In another method of encoding taught, cyclically pulsed laser beam
energy is used. Gas lasers or laser crystals cyclically pulsed from
the build-up of electrical energy in capacitor banks can be used.
Output pulses of laser beam energy from crystal can be cycled as
low as five microsecond intervals. The output from the laser can be
further controlled as to energy level and pulse duration in a Kerr
cell, or the like, and impinged on the surface of the strip to
provide a dot-dash code extending longitudinally of the strip.
Coded pulses and/or lateral spacing between the longitudinal
direction lines of coding are selected such that sufficient coding
appears on each end product to be cut from the strip being
processed to permit positive identification.
Coordinated control of the laser and the strip speed has a number
of important aspects. For example, laser beam energy level is
coordinately controlled with the longitudinal speed of strip
through a line in order to control the degree of marking.

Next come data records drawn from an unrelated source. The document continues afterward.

-- ==== Sys2Proof/Machine/SheafOps.lean ====
section
/-!
DEFINITION. Effects of the Sheaf: formats and levels, coding order, rate control, the plan and its cores, AUs and the
motion field (08_sheaf_encoding.md).
-/

namespace Sys2Proof.Machine

def State.onShf (c : Nat) (f : ShfContext → ShfContext) (s : State) : State :=
  s.onSheaf fun x => { x with ctxs := modAt x.ctxs c f }
def State.shf (c : Nat) (s : State) : ShfContext := s.sheaf.ctxs.getD c {}
def State.onCore (k : Nat) (f : ShfCore → ShfCore) (s : State) : State :=
  s.onSheaf fun x => { x with cores := modAt x.cores k f }
def State.core (k : Nat) (s : State) : ShfCore := s.sheaf.cores.getD k {}
def State.countShf (k : Nat) (s : State) : State := s.onSheaf fun x => { x with cnt := bumpAt x.cnt k }
def State.countShfCtx (c k : Nat) (s : State) : State := s.onShf c fun x => { x with cnt := bumpAt x.cnt k }

/-! ## Formats and limits (R196, R198) -/

/-- The rendition that targets a context (R188). -/
def State.targetOf (c : Nat) (s : State) : Option Nat :=
  (List.range 48).find? fun r => (s.rend r).cfg.force.dest == 0 && (s.rend r).cfg.force.target == c

/-- A format from the list that a slot holds. -/
def ShfFormat.of (l : List Nat) : ShfFormat :=
  { w := l.getD 0 0, h := l.getD 1 0, chroma := l.getD 2 0, depth := l.getD 3 0, encoding := l.getD 4 0, range := l.getD 5 0
    transfer := l.getD 6 0 }

/-- The format of a rendition in force. -/
def State.formatOf (r : Nat) (s : State) : ShfFormat :=
  let c := (s.rend r).cfg.force
  .of (slotFormat c (s.look c.look).cfg.force)

/-- Limits of a level in Tables A.8 and A.9 of H.265, to which R196 and R198 refer: MaxLumaPs, MaxLumaSr, MaxCPB for Main
and High, MaxBR for Main and High, the last four in units of the profile's factor. PRESUMED, unsafe (log entry 34): level
limits of H.265. -/
def levelLimits (idc : Nat) : Nat × Nat × Nat × Nat × Nat × Nat :=
  match idc with
  | 30 => (36864, 552960, 350, 0, 128, 0)
  | 60 => (122880, 3686400, 1500, 0, 1500, 0)
  | 63 => (245760, 7372800, 3000, 0, 3000, 0)
  | 90 => (552960, 16588800, 6000, 0, 6000, 0)
  | 93 => (983040, 33177600, 10000, 0, 10000, 0)
  | 120 => (2228224, 66846720, 12000, 30000, 12000, 30000)
  | 123 => (2228224, 133693440, 20000, 50000, 20000, 50000)
  | 150 => (8912896, 267386880, 25000, 100000, 25000, 100000)
  | 153 => (8912896, 534773760, 40000, 160000, 40000, 160000)
  | 156 => (8912896, 1069547520, 60000, 240000, 60000, 240000)
  | 180 => (35651584, 1069547520, 60000, 240000, 60000, 240000)
  | 183 => (35651584, 2139095040, 120000, 480000, 120000, 480000)
  | 186 => (35651584, 4278190080, 240000, 800000, 240000, 800000)
  | _ => (0, 0, 0, 0, 0, 0)

/-- MaxDpbSize of H.265 A.4.2. PRESUMED, unsafe (log entry 34): level limits of H.265. -/
def maxDpb (ps maxPs : Nat) : Nat :=
  if 4 * ps ≤ maxPs then 16 else if 2 * ps ≤ maxPs then 12 else if 4 * ps ≤ 3 * maxPs then 8 else 6

/-- Cost of `a` luma samples in ns, before the thermal division (R195). -/
def coreCost (a : Nat) : Nat := ceilDiv (5 * a) 11 + 12000

/-- Luma samples of the two tiles of a picture (R215); the second is 0 when there is one CTU column. -/
def tileShares (w h : Nat) : Nat × Nat :=
  let c := ceilDiv (roundUp w 8) 64
  let w0 := min (64 * ceilDiv c 2) w
  (w0 * h, (w - w0) * h)

/-- CTUs of a picture: columns and rows. -/
def ctuGrid (f : ShfFormat) : Nat × Nat := (ceilDiv (roundUp f.w 8) 64, ceilDiv (roundUp f.h 8) 64)

/-- Pool buffer size S (R209). -/
def refSize (f : ShfFormat) : Nat :=
  let wa := roundUp (roundUp f.w 8) 64
  let ha := roundUp (roundUp f.h 8) 64
  4096 + wa * ha * (if f.chroma = 2 then 3 else 4) + wa / 16 * (ha / 16) * 16

/-- Whether a core-time in ns fits in one frame period of the rate (RATE_NUM, RATE_DEN). -/
def fitsPeriod (ns : Nat) (rate : Nat × Nat) : Bool := decide (ns * rate.1 ≤ rate.2 * 1000000000)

Considering pulsed coding, the invention teaches synchronism of the
pulsing mechanism for the laser with the speed of the line.

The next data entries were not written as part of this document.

/-- A command of drive `d` is resubmitted, or the drive fails (R311). -/
def State.retry (d cid status : Nat) (retriable : Bool) (s : State) : State :=
  match (s.drive d).out.find? fun o => o.1 == cid with
  | none => s
  | some (_, c) =>
    if retriable && decide (c.tries < s.record.retryLimit) then
      let c := { c with tries := c.tries + 1, status }
      let s := s.onDrive d fun x =>
        { x with out := x.out.map (fun o => if o.1 == cid then (cid, c) else o), cnt := bumpAt x.cnt 1 }
      s.send (.nvme d cid c.op c.lba c.data c.fua)
    else s.driveFail d status c.lba

/-- NVME_COMPLETION: status 0 is success; Invalid Field is status code 2 of the generic command set. -/
def nvmeCompletion (d cid status : Nat) (s : State) : State :=
  match (s.drive d).out.find? fun o => o.1 == cid with
  | none => s
  | some (_, c) =>
    let s := s.onDrive d fun x => { x with cnt := bumpAt x.cnt 0 }
    if status ≠ 0 then s.retry d cid status (status ≠ 2)
    else
      let s := s.onDrive d fun x => { x with out := x.out.filter fun o => o.1 != cid }
      let s := if 0 < c.tries then s.notice 0x0982 [itemN 1 1 d, itemN 2 2 c.status, itemN 3 1 0] else s
      (s.wroteClip d c).submit d 1

/-- NVME_COMMAND_TIMEOUT: the command is aborted, then resubmitted; the status it reports in a fault is the drive's own. -/
def nvmeCommandTimeout (d cid : Nat) (s : State) : State :=
  if !((s.drive d).out.any fun o => o.1 == cid) then s
  else
    let s := (s.onDrive d fun x => { x with cnt := bumpAt x.cnt 2 }).send (.nvmeAbort d cid)
    let (n, s) := s.draw
    s.retry d cid (Config.freeNat n % 65536) true

/-- PCIE_LINK_DOWN: the drive fails, and is absent until its link trains again. -/
def pcieLinkDown (d : Nat) (s : State) : State :=
  let (n, s) := s.draw
  let s := s.driveFail d (Config.freeNat n % 65536) 0
  s.onDrive d fun x => { x with info := none, out := [], queue := [] }

/-- PCIE_LINK_UP: a drive is set up and ready; a failed member stays failed until the next mount. -/
def pcieLinkUp (d : Nat) (info : DriveInfo) (s : State) : State :=
  if !s.rootPort d then s
  else s.onDrive d fun x => { x with info := some info, failed := x.failed && x.member, out := [], queue := [] }

/-- JOURNAL_INTERVAL (R310): the record of a partly written extent. -/
def journalInterval (no ordinal : Nat) (s : State) : State :=
  match s.record.volume, s.clip? no with
  | some v, some c =>
    if !c.isOpen then s
    else match c.extents.find? fun x => x.ordinal == ordinal with
      | none => s
      | some x => x.copies.foldl (fun s y =>
          let n := s.doneBytes no ordinal y
          if y.lost || decide (n ≤ y.recorded) then s else s.journalExtent c (2 ^ v.shift) x y n 0) s
  | _, _ => s

/-! ## Rings of a session (R313, R314) -/

def recUnit (n : Nat) : Nat := 0x0900 + n

/-- The rings that a session reads. -/
def State.recRings (n : Nat) (s : State) : List Handle :=
  let c := (s.recSession n).cfg
  (((if c.rawSession < 4 then [BitVec.ofNat 32 (s.cmp c.rawSession).cfg.outRing] else []) ++
    ((List.range 48).filter fun k => c.contexts.testBit k).map (fun k => BitVec.ofNat 32 (s.shf k).cfg.force.queue) ++
    [BitVec.ofNat 32 c.audioRing, BitVec.ofNat 32 c.preRoll]).filter fun h => h != 0).eraseDups

/-- Attaches each session to the rings that it reads, and detaches it from every other. -/
def State.recAttach (s : State) : State :=
  (List.range 16).foldl (fun s n =>
    let want := s.recRings n
    let held := (s.granary.buffers.filter fun b => (s.readerOf b.handle (recUnit n)).isSome).map (·.handle)
    let s := (held.filter fun h => !want.contains h).foldl (fun s h => s.ringLeave h (recUnit n)) s
    (want.filter fun h => !held.contains h).foldl (fun s h => (s.ringAttach h (recUnit n)).2) s) s

/-- Entries that a session has still to take from a ring. -/
def State.recUnread (h : Handle) (n : Nat) (s : State) : List Entry :=
  if h = 0 then []
  else (s.unread h (recUnit n)).filter fun e => !(s.record.taken.any fun t => t == (h, recUnit n, e.id))

/-- Takes an entry; it stays in the ring until `letGo`. -/
def State.recTake (h : Handle) (n id : Nat) (s : State) : State :=
  s.onRecord fun r => { r with taken := r.taken ++ [(h, recUnit n, id)] }

/-- Takes and releases an entry that is not recorded. -/
def State.recDrop (h : Handle) (n id : Nat) (s : State) : State := (s.recTake h n id).letGo h (recUnit n) id

/-- A whole BRFR chunk. -/
def isFrameChunk (bs : List Byte) : Bool := decide (608 ≤ bs.length) && bs.take 4 == kindFrame

/-- START of a chunk (R268). -/
def chunkStart (bs : List Byte) : Clk := clkOf ((bs.drop 60).take 12)

/-- Moves one chunk into PRE_ROLL; without room the oldest entries held go first (R314). -/
def State.preMove (h : Handle) (n : Nat) (bs : List Byte) : Nat → State → State
  | 0, s => s
  | k + 1, s =>
    match s.ringClaim h bs.length (recUnit n) with
    | (some idp, s) => (s.ringFill h idp.1 0 bs).ringPublish h idp.1 bs.length
    | (none, s) =>
      match s.recUnread h n with
      | [] => s
      | e :: _ => State.preMove h n bs k (s.recDrop h n e.id)

/-- First sample's Device Clock of an audio block record, and its end (R364). -/
def blockSpan (bs : List Byte) : Int × Int :=
  let first := Clk.units (clkOf ((bs.drop 16).take 12))
  let rate := rateHz (bs.getD 15 0).toNat
  (first, first + (leNat ((bs.drop 12).take 2) * 65536 * 1000000000 / rate : Nat))

def isAudioBlock (bs : List Byte) : Bool := decide (48 ≤ bs.length) && leNat (bs.take 2) == 0x0C01

/-- What a stopped session does with its rings: chunks move into PRE_ROLL when it is set and are released otherwise; audio
older than the chunks held goes (R313, R314). -/
def State.recIdle (n : Nat) (s : State) : State :=
  let c := (s.recSession n).cfg
  let pre : Handle := BitVec.ofNat 32 c.preRoll
  let aud : Handle := BitVec.ofNat 32 c.audioRing
  let outRing : Handle := if c.rawSession < 4 then BitVec.ofNat 32 (s.cmp c.rawSession).cfg.outRing else 0
  let s := (s.recUnread outRing n).foldl (fun s e =>
    let bs := s.entryBytes outRing e
    let s := if pre = 0 ∨ !isFrameChunk bs then s else s.preMove pre n bs ((s.recUnread pre n).length + 1)
    s.recDrop outRing n e.id) s
  let s := ((List.range 48).filter fun k => c.contexts.testBit k).foldl (fun s k =>
    let q : Handle := BitVec.ofNat 32 (s.shf k).cfg.force.queue
    (s.recUnread q n).foldl (fun s e => s.recDrop q n e.id) s) s
  let keep : Option Int := (s.recUnread pre n).head?.map fun e => Clk.units (chunkStart (s.entryBytes pre e))
  (s.recUnread aud n).foldl (fun s e =>
    let old := match keep with
      | none => true
      | some t => decide ((blockSpan (s.entryBytes aud e)).2 ≤ t)
    if old then s.recDrop aud n e.id else s) s

/-! ## Clips -/

/-- Adds bytes to a clip's stream. -/
def State.clipAdd (no : Nat) (bs : List Byte) (s : State) : State := s.onClip no fun c => { c with data := c.data ++ bs }

/-- Adds a chunk with its CHUNK_NO and OFFSET (R264). -/
def State.addChunk (no : Nat) (kind : List Byte) (frame : Nat) (payload : List Byte) (s : State) : State :=
  s.onClip no fun c => { c with data := c.data ++ chunkBytes kind c.chunks frame c.data.length payload, chunks := c.chunks + 1 }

Interconnection of a bridle roll on the continuous-strip line and
the pulsing mechanism for the laser crystal for such
synchronization can be carried out in a number of suitable ways
which are within the skill of a mechanic in the art so that a
detailed description of synchronization means is not required for
an understanding of the invention.
Pulse coding considerably extends the amount of information which
can be carried. In addition to a dot-dash code, directional spacing
both laterally and longitudinally can be used to identify a
company, a particular mill owned by a company, a particular
processing line in a mill, any particular heat of metal being
processed, the date, and whatever further data it would be helpful
to establish on the flat rolled product.
Location and placement of the laser beam impingement can be carried
out optically or by placement of a plurality of laser beam
producing means in predetermined relationship across the width of
the strip or both. The number of laser beam producing means
required is dependent on such factors as lateral spacing between
the coding lines, the amount of optical splitting of the laser beam
used, the particular code adopted and the degree of etching
desired.
In the continuous processing line of FIG. 1, continuous-strip 10 is
fed from uncoilers through a looping tower (not shown) into a
surface preparation unit 12. Wet pickling or other surface
preparation is carried out in unit 12. Preferable the strip is
dried in surface preparation unit 12, or otherwise, before being
directed to the coding zone on the line. At the exit side of
surface preparation unit 12 a bridle roll stand 14 is provided for
control of the strip and for synchronization of coding equipment
with strip speed.
Laser beam producing means 20 are located in the coding zone for
use after surface preparation. Control of the strip during coding
is an important concept of the invention. One objective is to
prevent strip flutter and any strip movement which would interfere
with proper encoding. In the simplified apparatus shown
schematically in FIG. 1, roll means 22 prevents vertical flutter of
the strip providing a stable marking surface maintaining a
predetermined distance from the laser.
Edge sensing means 24 can be used to either control lateral
movement of the strip during its travel through the coding zone or
to measure such movement for coordinated control of the location of
the laser beam producing means 20.
After passage through the coding zone the strip passes through a
plating zone 40, finishing zone 42 for example finish brighteners,
and on to coiling means not shown.
Referring to FIG. 1, strip 10 passes in contact with guide roll
means 22 beneath the laser beam producing means 20. Laser beam
producing means are positioned to impinge laser beams across the
full width of the strip with the number of units required being
dependent upon the type of coding being established and the amount
of optical splitting of the beam or beams employed.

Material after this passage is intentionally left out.